Not even going to bother with a Betteridge’s Law headline here. On top of what at this point is presumptively bad-faith discussion of their own stats (rank-order correlations on team-switchers only? Really?) BP claimed that the Stuff+ metric has a team-switching problem and spent like 15 paragraphs discussing it. I’m only going to spend two paragraphs, because it just doesn’t.

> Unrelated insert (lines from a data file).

-- ==== Sys2Proof/WellFormed.lean ====
section
/-! DEFINITION. Which terms of `Instr` are instructions. Selectors, immediates, addresses and counts are bounded by
their types; the one check left is that a null operation's word is in the null space (30_encoding.md R88). -/

namespace Sys2Proof

/-- R88 with STRICT_DECODE = false: the words that match no row. -/
def nullWordLoose (op : Word) : Bool :=
  let t := op.extractLsb 15 12
  let n := op.extractLsb 3 0
  let kk := op.extractLsb 7 0
  (t == 0x0#4 && !([0x0#4, 0xE#4].contains n)) ||
  (t == 0x8#4 && [0x8#4, 0x9#4, 0xA#4, 0xB#4, 0xC#4, 0xD#4, 0xF#4].contains n) ||
  (t == 0xE#4 && !([0xE#4, 0x1#4].contains n)) ||
  (t == 0xF#4 && !([0x07#8, 0x0A#8, 0x15#8, 0x18#8, 0x1E#8, 0x29#8, 0x33#8, 0x55#8, 0x65#8].contains kk))

/-- R88 with STRICT_DECODE = true: those and, in addition, family 0x0 except 00E0 and 00EE exactly, family 0xE with
another selector byte, families 0x5 and 0x9 with a nonzero low nibble. -/
def nullWordStrict (op : Word) : Bool :=
  let t := op.extractLsb 15 12
  let n := op.extractLsb 3 0
  let kk := op.extractLsb 7 0
  nullWordLoose op ||
  (t == 0x0#4 && !([0x00E0#16, 0x00EE#16].contains op)) ||
  (t == 0xE#4 && !([0x9E#8, 0xA1#8].contains kk)) ||
  ((t == 0x5#4 || t == 0x9#4) && n != 0x0#4)

/-- The null space R88 under either setting of STRICT_DECODE (R5). -/
def nullWord (strict : Bool) (op : Word) : Bool :=
  if strict then nullWordStrict op else nullWordLoose op

/-- A well-formed instruction. -/
def Instr.wellFormed (strict : Bool) : Instr → Bool
  | .null op => nullWord strict op
  | .cls | .ret | .jp _ | .call _ | .seVxKk _ _ | .sneVxKk _ _ | .seVxVy _ _ | .ldVxKk _ _ | .addVxKk _ _
  | .ldVxVy _ _ | .or _ _ | .and _ _ | .xor _ _ | .addVxVy _ _ | .sub _ _ | .shr _ | .subn _ _ | .shl _
  | .sneVxVy _ _ | .ldINnn _ | .jpV0 _ | .rnd _ _ | .drw _ _ _ | .skp _ | .sknp _ | .ldVxDt _ | .ldVxK _
  | .ldDtVx _ | .ldStVx _ | .addIVx _ | .ldFVx _ | .ldBVx _ | .ldMiVx _ | .ldVxMi _ => true

end Sys2Proof
end

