-- ==== Sys2Proof/Machine/Operands.lean ====
section
/-! DEFINITION. Operand assembly (30_encoding.md R83) and the operand forms of the memory instructions: addresses off I,
the bound of a register transfer, decimal digits, the key index. -/

namespace Sys2Proof.Machine

/-- `zext_16(nnn)` (R83). -/
def addrOperand (nnn : BitVec 12) : Word := nnn.zeroExtend 16

/-- `zext_16(V[x])`. -/
def byteOperand (b : Byte) : Word := b.zeroExtend 16

/-- The base address of a memory operand (20_memory.md R55): `I` as a natural number; sums on it are not reduced. -/
def memBase (s : State) : Nat := s.index.toNat

/-- How many registers a dump or load moves (00_scope.md R8): `x + 1`, or `x` when DUMP_INCLUSIVE is false. -/
def transferCount (cfg : Config) (x : Reg) : Nat := if cfg.dumpInclusive then x.val + 1 else x.val

/-- The decimal digits of R243: hundreds, tens, ones. -/
def bcdDigits (v : Byte) : List Byte := [v / 100#8, (v / 10#8) % 10#8, v % 10#8]

/-- R242: FONT_BASE + 5 * V[x], unmasked. -/
def glyphAddr (cfg : Config) (b : Byte) : Word := BitVec.ofNat 16 (cfg.fontBase.toNat + 5 * b.toNat)

/-- The origin column of a sprite (R201): wrapped modulo 64. -/
def originCol (b : Byte) : Nat := b.toNat % 64

/-- The origin row of a sprite (R201): wrapped modulo 32. -/
def originRow (b : Byte) : Nat := b.toNat % 32

/-- The smallest pressed key of a sample (44_keypad_timers.md R223), if one is pressed. -/
def lowestKey (k : Keypad) : Option Reg := (List.finRange 16).find? (fun i => k[i])

end Sys2Proof.Machine
end

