-- ==== Sys2Proof/Machine/Core.lean ====
section
/-! DEFINITION. The machine as the host runs it. -/

def Sys2Proof.core : Host.Core := { State := Sys2Proof.Machine.State, Fault := Sys2Proof.Machine.Fault, Refusal := Sys2Proof.Machine.Refusal, step := Sys2Proof.Machine.step, reset := Sys2Proof.Machine.State.reset }
end

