/-- LATCHED and REREAD differ only for SUB, SUBN with VF as an operand and for SHR, SHL of VF. For every instruction
other than SUB or SUBN with x or y = 0xF and SHR or SHL with x = 0xF, the machine answers the same under both
settings of ALU_ALIAS. [00_scope.md R10 (decision D8, conflict C9)] -/
def Obligations.AliasSettingsDifferOnlyAtVF : Prop :=
  ∀ (cfg : Config) (i : Instr) (s : State),
    (∀ x y, i = .sub x y ∨ i = .subn x y → x ≠ 15 ∧ y ≠ 15) → (∀ x, i = .shr x ∨ i = .shl x → x ≠ 15) →
    execWith { cfg with aluAlias := .latched } i s = execWith { cfg with aluAlias := .reread } i s

/-- RND Vx, byte: register x = the draw of this STEP and kk, whatever the draw. It completes on every state and for
every draw: V[x] becomes the draw and kk, so 0 when kk = 0 and the draw when kk = 0xFF; nothing else changes. The
draw is the model's field rnd (log 1); the statement holds for every value of it. [42_alu.md R171 (decision D16);
00_scope.md R12] -/
def Obligations.RandomAndMaskUsesTheDraw : Prop :=
  ∀ (x : Reg) (kk : Byte) (s : State), ∃ t, exec (.rnd x kk) s = .next t ∧ OnlyRegs [x] s t ∧
    t.getV x = s.rnd &&& kk ∧ (kk = 0x00#8 → t.getV x = 0#8) ∧ (kk = 0xFF#8 → t.getV x = s.rnd)

/-- The draw reaches only Cxkk, the keypad sample only Ex9E, ExA1, Fx0A, and the keypad cells no instruction. Changing
the draw changes nothing but the draw in what any instruction other than RND does; changing the keypad sample,
likewise for any other than SKP, SKNP, LD Vx, K; changing the cells (after the sample is taken), for every
instruction. [60_exceptions.md R288; 10_state.md R32, R22; 20_memory.md R62] -/
def Obligations.InputsReachOnlyTheirReaders : Prop :=
  (∀ (i : Instr) (s : State) (b : Byte), (∀ x kk, i ≠ .rnd x kk) →
    ∃ t, exec i s = .next t ∧ exec i { s with rnd := b } = .next { t with rnd := b }) ∧
  (∀ (i : Instr) (s : State) (k : Keypad), (∀ x, i ≠ .skp x ∧ i ≠ .sknp x ∧ i ≠ .ldVxK x) →
    ∃ t, exec i s = .next t ∧ exec i { s with keySample := k } = .next { t with keySample := k }) ∧
  (∀ (i : Instr) (s : State) (k : Keypad),
    ∃ t, exec i s = .next t ∧ exec i { s with keys := k } = .next { t with keys := k })

/-- JP nnn: PC = nnn and nothing else changes. Every word under mask F000 match 1000 decodes to JP nnn; it completes on
every state with pc = nnn zero-extended, and changes nothing else. [R133] -/
def Obligations.JumpSetsPc : Prop :=
  Encodes 0xF000 0x1000 (fun op => .jp (opNNN op)) ∧
  ∀ (nnn : BitVec 12) (s : State), ∃ t, exec (.jp nnn) s = .next t ∧ t.pc.toNat = nnn.toNat ∧ OnlyPc s t

/-- The four register skips add 2 to the pc exactly when their condition holds. The words of the four encodings decode
to them (the low nibble of 5xyN and 9xyN ignored on this hardware); each completes on every state, adds 2 to the
advanced pc when its comparison holds and leaves it otherwise, and changes nothing else. [R134; R135; R136; R137] -/
def Obligations.SkipsAddTwoWhenTheirConditionHolds : Prop :=
  Encodes 0xF000 0x3000 (fun op => .seVxKk (opX op) (opKK op)) ∧
  Encodes 0xF000 0x4000 (fun op => .sneVxKk (opX op) (opKK op)) ∧
  Encodes 0xF000 0x5000 (fun op => .seVxVy (opX op) (opY op)) ∧
  Encodes 0xF000 0x9000 (fun op => .sneVxVy (opX op) (opY op)) ∧
  (∀ op : Word, op &&& 0xF00F = 0x5000 → decodeWord true op = .seVxVy (opX op) (opY op)) ∧
  (∀ op : Word, op &&& 0xF00F = 0x9000 → decodeWord true op = .sneVxVy (opX op) (opY op)) ∧
  ∀ (x y : Reg) (kk : Byte) (s : State),
    (∃ t, exec (.seVxKk x kk) s = .next t ∧ OnlyPc s t ∧ t.pc = if s.getV x = kk then s.pc + 2#16 else s.pc) ∧
    (∃ t, exec (.sneVxKk x kk) s = .next t ∧ OnlyPc s t ∧ t.pc = if s.getV x ≠ kk then s.pc + 2#16 else s.pc) ∧
    (∃ t, exec (.seVxVy x y) s = .next t ∧ OnlyPc s t ∧ t.pc = if s.getV x = s.getV y then s.pc + 2#16 else s.pc) ∧
    (∃ t, exec (.sneVxVy x y) s = .next t ∧ OnlyPc s t ∧ t.pc = if s.getV x ≠ s.getV y then s.pc + 2#16 else s.pc)

/-- CALL nnn with room on the stack: push the pc, SP + 1, PC = nnn. When SP < 16 it completes: S[SP] holds the advanced
pc, every other entry is kept, SP is one more, pc = nnn, nothing else changes. [41_control_flow.md R132 (decision
D10)] -/
def Obligations.CallPushesTheReturnAddress : Prop :=
  ∀ (nnn : BitVec 12) (s : State), s.sp.val < 16 → ∃ t, exec (.call nnn) s = .next t ∧
    t = { s with stack := t.stack, sp := t.sp, pc := t.pc } ∧ t.sp.val = s.sp.val + 1 ∧ t.pc.toNat = nnn.toNat ∧
    (∀ j : Fin 16, t.stack[j] = if j.val = s.sp.val then s.pc else s.stack[j]) ∧ ∀ a, t.byte a = s.byte a

/-- RET with an entry on the stack: SP - 1, PC = the popped address, the entry kept. When SP > 0 it completes: SP is one
less, pc is S[SP] at the new SP, used as is; the stack entries and everything else are unchanged.
[41_control_flow.md R131 (decision D10); 10_state.md R29] -/
def Obligations.ReturnPopsTheStack : Prop :=
  ∀ s : State, 0 < s.sp.val → ∃ t, exec .ret s = .next t ∧ t = { s with sp := t.sp, pc := t.pc } ∧
    t.sp.val + 1 = s.sp.val ∧ (∀ j : Fin 16, j.val = t.sp.val → t.pc = s.stack[j]) ∧ ∀ a, t.byte a = s.byte a

/-- CALL at SP = 16, RET at SP = 0 and a keypad skip with V[x] > 15 fault, writing nothing else. Each takes its fault:
codes 2, 3 and 7 with FINFO 16, 0 and V[x], the pc back at the instruction, every other piece of state kept.
[41_control_flow.md R131, R132; 44_keypad_timers.md R220, R221; 60_exceptions.md R272, R275 (decisions D9, D10,
D13)] -/
def Obligations.StackAndKeyBoundsFault : Prop :=
  (∀ (nnn : BitVec 12) (s : State), s.sp.val = 16 → ∃ t, exec (.call nnn) s = .next t ∧ FaultsWith 2#4 16 s t) ∧
  (∀ s : State, s.sp.val = 0 → ∃ t, exec .ret s = .next t ∧ FaultsWith 3#4 0 s t) ∧
  (∀ (x : Reg) (s : State), 15 < (s.getV x).toNat →
    (∃ t, exec (.skp x) s = .next t ∧ FaultsWith 7#4 (s.getV x).toNat s t) ∧
    (∃ t, exec (.sknp x) s = .next t ∧ FaultsWith 7#4 (s.getV x).toNat s t))

/-- JP V0, addr: PC = nnn + V[0], neither wrapped nor masked. It completes on every state; the pc is exactly nnn + V[0],
up to 0x10FE; the offset register is always V[0]; nothing else changes. [41_control_flow.md R138 (decision D24)] -/
def Obligations.JumpWithOffsetDoesNotWrap : Prop :=
  ∀ (nnn : BitVec 12) (s : State), ∃ t, exec (.jpV0 nnn) s = .next t ∧ OnlyPc s t ∧
    t.pc.toNat = nnn.toNat + (s.getV 0).toNat

/-- A CALL followed at once by a RET leaves the pc after the CALL and SP as before. Two steps of the machine: from a
running core whose next instruction is CALL nnn with SP < 16, where the word at nnn is RET, the pc is 2 past the
CALL, SP is as before and the core is not halted. [41_control_flow.md R139, R131, R132] -/
def Obligations.CallThenReturnComesBack : Prop :=
  ∀ (s : State) (nnn : BitVec 12), s.runs (.call nnn) → s.sp.val < 16 → nnn.toNat + 1 ≤ 0xFFF →
    decodeWord Config.hardware.strictDecode (s.wordAt nnn.toNat) = .ret →
    ∃ t u, step s = .next t ∧ step t = .next u ∧ u.pc = s.pc + 2#16 ∧ u.sp = s.sp ∧ u.halt = false

/-- CLS: every framebuffer cell off, nothing else changed. Every word under mask F00F match 0000 decodes to CLS (0x0000
among them), and 00E0 does under STRICT_DECODE; it completes on every state with every cell off and everything else,
VF among it, unchanged. [R200] -/
def Obligations.ClearTurnsEveryCellOff : Prop :=
  Encodes 0xF00F 0x0000 (fun _ => .cls) ∧ decodeWord true 0x00E0 = .cls ∧
  ∀ s : State, ∃ t, exec .cls s = .next t ∧ (∀ (r : Fin 32) (c : Fin 64), t.fb.cell r c = false) ∧
    t = { s with fb := t.fb } ∧ ∀ a, t.byte a = s.byte a

/-- DRW: each cell is inverted exactly when a set sprite bit lands on it, VF tells a collision. When the n row bytes lie
inside memory (or n = 0), DRW completes: a cell changes exactly when a set bit of the sprite, placed at (V[x] mod
64, V[y] mod 32) and clipped at the edges, lands on it; VF is 1 when such a cell was on before, else 0; the origin
is read before VF is written; nothing else changes. The pixel loop is thus the cell-wise rule. [43_display.md R201
(decisions D7, D8)] -/
def Obligations.DrawTogglesExactlyTheSpriteCells : Prop :=
  ∀ (x y : Reg) (n : Fin 16) (s : State), n.val = 0 ∨ memBase s + n.val ≤ 0x1000 →
    ∃ t, exec (.drw x y n) s = .next t ∧ t = { s with v := t.v, fb := t.fb } ∧
      (∀ r c, t.fb.cell r c = (s.fb.cell r c ^^ spriteClip s x y n r c)) ∧
      t.getV 15 = (if ∃ r c, spriteClip s x y n r c = true ∧ s.fb.cell r c = true then 1#8 else 0#8) ∧
      (∀ r, r ≠ 15 → t.getV r = s.getV r) ∧ ∀ a, t.byte a = s.byte a

/-- Drawing the same sprite twice restores every cell; the second collides exactly where the first turned pixels on.
After a DRW, a second DRW of the same x, y, n from any state with that framebuffer and the same V[x], V[y], I and
memory restores every framebuffer cell, and leaves VF = 1 exactly when the first turned at least one cell on.
[43_display.md R202, R201] -/
def Obligations.DrawTwiceRestoresTheScreen : Prop :=
  ∀ (x y : Reg) (n : Fin 16) (s t u : State), n.val = 0 ∨ memBase s + n.val ≤ 0x1000 →
    exec (.drw x y n) s = .next t → u.fb = t.fb → u.index = s.index → u.mem = s.mem →
    u.getV x = s.getV x → u.getV y = s.getV y →
    ∃ w, exec (.drw x y n) u = .next w ∧ w.fb = s.fb ∧
      w.getV 15 = (if ∃ r c, s.fb.cell r c = false ∧ t.fb.cell r c = true then 1#8 else 0#8)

Edit 5/5/2023: went ahead and got all the same players together with the exact same weighting for everything to make sure to compare DRA- to Stuff+ and other stats completely fairly and replaced the section with one composite chart.

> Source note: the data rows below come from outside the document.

/-- The instruction a word selects has the row of the one it decodes to. -/
theorem Instr.SelectedBy.row_decodeWord {i : Instr} (h : i.SelectedBy strict op) :
    (decodeWord strict op).row = i.row := by
  cases i
  case null w =>
    obtain ⟨rfl, hw⟩ := h
    rw [decodeWord_null w strict hw]
  case cls | ret =>
    obtain ⟨ht, hsel⟩ := h
    cases strict
    · simp [decodeWord, decode0, row, ht, show opN op = _ from hsel]
    · simp [decodeWord, decode0, row, ht, show opNNN op = _ from hsel]
  case seVxVy | sneVxVy =>
    obtain ⟨ht, hn⟩ := h
    have hpair : (strict && opN op != 0x0#4) = false := by simpa using hn
    simp [decodeWord, decodePair, row, ht, hpair]
  case skp | sknp =>
    obtain ⟨ht, hsel⟩ := h
    cases strict
    · simp [decodeWord, decodeE, row, ht, show opN op = _ from hsel]
    · simp [decodeWord, decodeE, row, ht, show opKK op = _ from hsel]
  case ldVxVy | or | and | xor | addVxVy | sub | shr | subn | shl =>
    obtain ⟨ht, hn⟩ := h
    simp [decodeWord, decode8, row, ht, hn]
  case ldVxDt | ldVxK | ldDtVx | ldStVx | addIVx | ldFVx | ldBVx | ldMiVx | ldVxMi =>
    obtain ⟨ht, hk⟩ := h
    simp [decodeWord, decodeF, row, ht, hk]
  all_goals
    have ht : opT op = _ := h
    simp [decodeWord, row, ht]

end

/-- Settles O3: to match the row of an instruction is to select it, and a word selects what it decodes to. -/
theorem decodeAgreesWithOpcodeMap : Obligations.DecodeAgreesWithOpcodeMap := by
  unfold Obligations.DecodeAgreesWithOpcodeMap
  refine ⟨rfl, fun strict op r hr => ⟨fun hhit => ?_, fun hrow => ?_⟩⟩
  · obtain ⟨i, -, hi⟩ := List.mem_filterMap.mp hr
    exact ((Instr.hits_row_iff hi).mp hhit).row_decodeWord.trans hi
  · exact (Instr.hits_row_iff hrow).mpr (decodeWord_selectedBy strict op)

end Sys2Proof

/-! ## Every step completes (R89, R90, 60_exceptions.md R270, R291) -/

namespace Sys2Proof.Machine

theorem cycle_next (s : State) : ∃ t, cycle Config.hardware exec s = .next t := by
  cases hf : s.canFetch with
  | true =>
    obtain ⟨t, ht⟩ := exec_next (s.sampleKeys.advance (s.fetchWord Config.hardware)) s.fetchedInstr
    exact ⟨_, cycle_of_canFetch s hf ht⟩
  | false => exact ⟨_, cycle_of_cannotFetch s hf⟩

theorem stepDrawing_of_halted {s : State} (h : s.halt = true) (b : Byte) :
    stepDrawing Config.hardware exec b s = .next s := by
  simp [stepDrawing, h]

theorem stepDrawing_next (b : Byte) (s : State) : ∃ t, stepDrawing Config.hardware exec b s = .next t := by
  cases h : s.halt with
  | true => exact ⟨_, stepDrawing_of_halted h b⟩
  | false =>
    rw [stepDrawing_of_running s h b]
    exact cycle_next _

theorem step_next (s : State) : ∃ t, step s = .next t := stepDrawing_next (Config.randomByte s.draws) s.countDraw

theorem State.load_of_le (cfg : Config) (s : State) {bytes : List Byte} (h : bytes.length ≤ 3584) :
    s.load cfg bytes = .next (s.setMem (Memory.writeBytes cfg s.mem 0x200 bytes)) := by
  rw [State.load, if_neg (by omega)]

theorem transact_next (x : Transaction) (s : State) (h : ∀ bytes, x = .load bytes → bytes.length ≤ 3584) :
    ∃ t, transact x s = .next t := by
  cases x with
  | step b => exact stepDrawing_next b s
  | read => exact ⟨_, rfl⟩
  | keySet k v => exact ⟨_, rfl⟩
  | load bytes => exact ⟨_, s.load_of_le Config.hardware (h bytes rfl)⟩
  | reset => exact ⟨_, rfl⟩

/-- Settles O12: a halted core, a fetch fault and step 3 each answer a next state, and so does a transaction. -/
theorem everyStepCompletes : Obligations.EveryStepCompletes := by
  unfold Obligations.EveryStepCompletes
  exact ⟨step_next, fun i s => exec_next s i, transact_next⟩

end Sys2Proof.Machine
end

section
/-! PROOFS. The statements of 40_cycle.md: the fetch and its fault, step 3 of the instruction at the pc, the null
operation, and the tick of the timers. -/

namespace Sys2Proof.Machine

/-! ## The fetch (R111) -/

/-- The next STEP executes `i`, in the words of the laws of a STEP. -/
theorem State.runs_iff (s : State) (i : Instr) :
    s.runs i ↔ s.halt = false ∧ s.canFetch = true ∧ s.fetchedInstr = i := by
  rw [State.runs, State.canFetch_iff, State.fetchedInstr, fetchWord_eq]

theorem State.cannotFetch_of_le (s : State) (h : 0xFFF ≤ s.pc.toNat) : s.canFetch = false := by
  rw [State.canFetch, decide_eq_false (by omega)]

@[simp] theorem State.fetched_dt (s : State) : s.fetched.dt = s.dt := by simp [State.fetched, State.begun]

@[simp] theorem State.fetched_st (s : State) : s.fetched.st = s.st := by simp [State.fetched, State.begun]

@[simp] theorem State.fetched_halt (s : State) : s.fetched.halt = s.halt := by simp [State.fetched, State.begun]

Using data from Fangraphs and BP, I took each season 2020-2022 with at least 100 pitches thrown (this got rid of position players, etc.) and took DRA-, Pitches, Stuff+, FIP, xFIP-, SIERA, and ERA. Because each season’s ERA was quite different, I converted ERA/SIERA/FIP to Stat/MLB_Average_ERA for that season and multiplied by 100 to make a (non-park-adjusted) “Stat-“. DRA- and xFIP- are already on that scale. I then did an IP-weighted fit of same-season Stuff+ and “ERA-” and got predicted same-season “ERA-” = 98.93 – 1.15* (Stuff+ – 100). I then took paired consecutive player-seasons and compared weighted RMSEs for year T’s stats, broken down by team-switching status (No = both seasons for the same team, Yes = played for more than one team).
|RMSE T+1 “ERA-“||Non-switch||Switch||All|
Literally no problems here. Stuff+ does fine with team-switchers, does better than park-unadjusted “FIP-” across the board, and does much better on team-switchers than park-unadjusted “FIP-“, as expected, since park-unadjusted FIP should be the metric taking a measurable accuracy hit from a park change. And yet somehow BP is reporting the complete opposite conclusions instead: 1) that Stuff+ is fine for non-switchers but becomes near-useless for team-switchers, and 2) that its performance degrades significantly compared to park-unadjusted-FIP for team switchers. Common sense and the data clearly say otherwise. DRA- grades out roughly between SIERA and xFIP- for non-switchers predicting next season’s ERA, on par with SIERA overall, and solidly behind Stuff+. (Apologies for temporarily stating it was much worse than that).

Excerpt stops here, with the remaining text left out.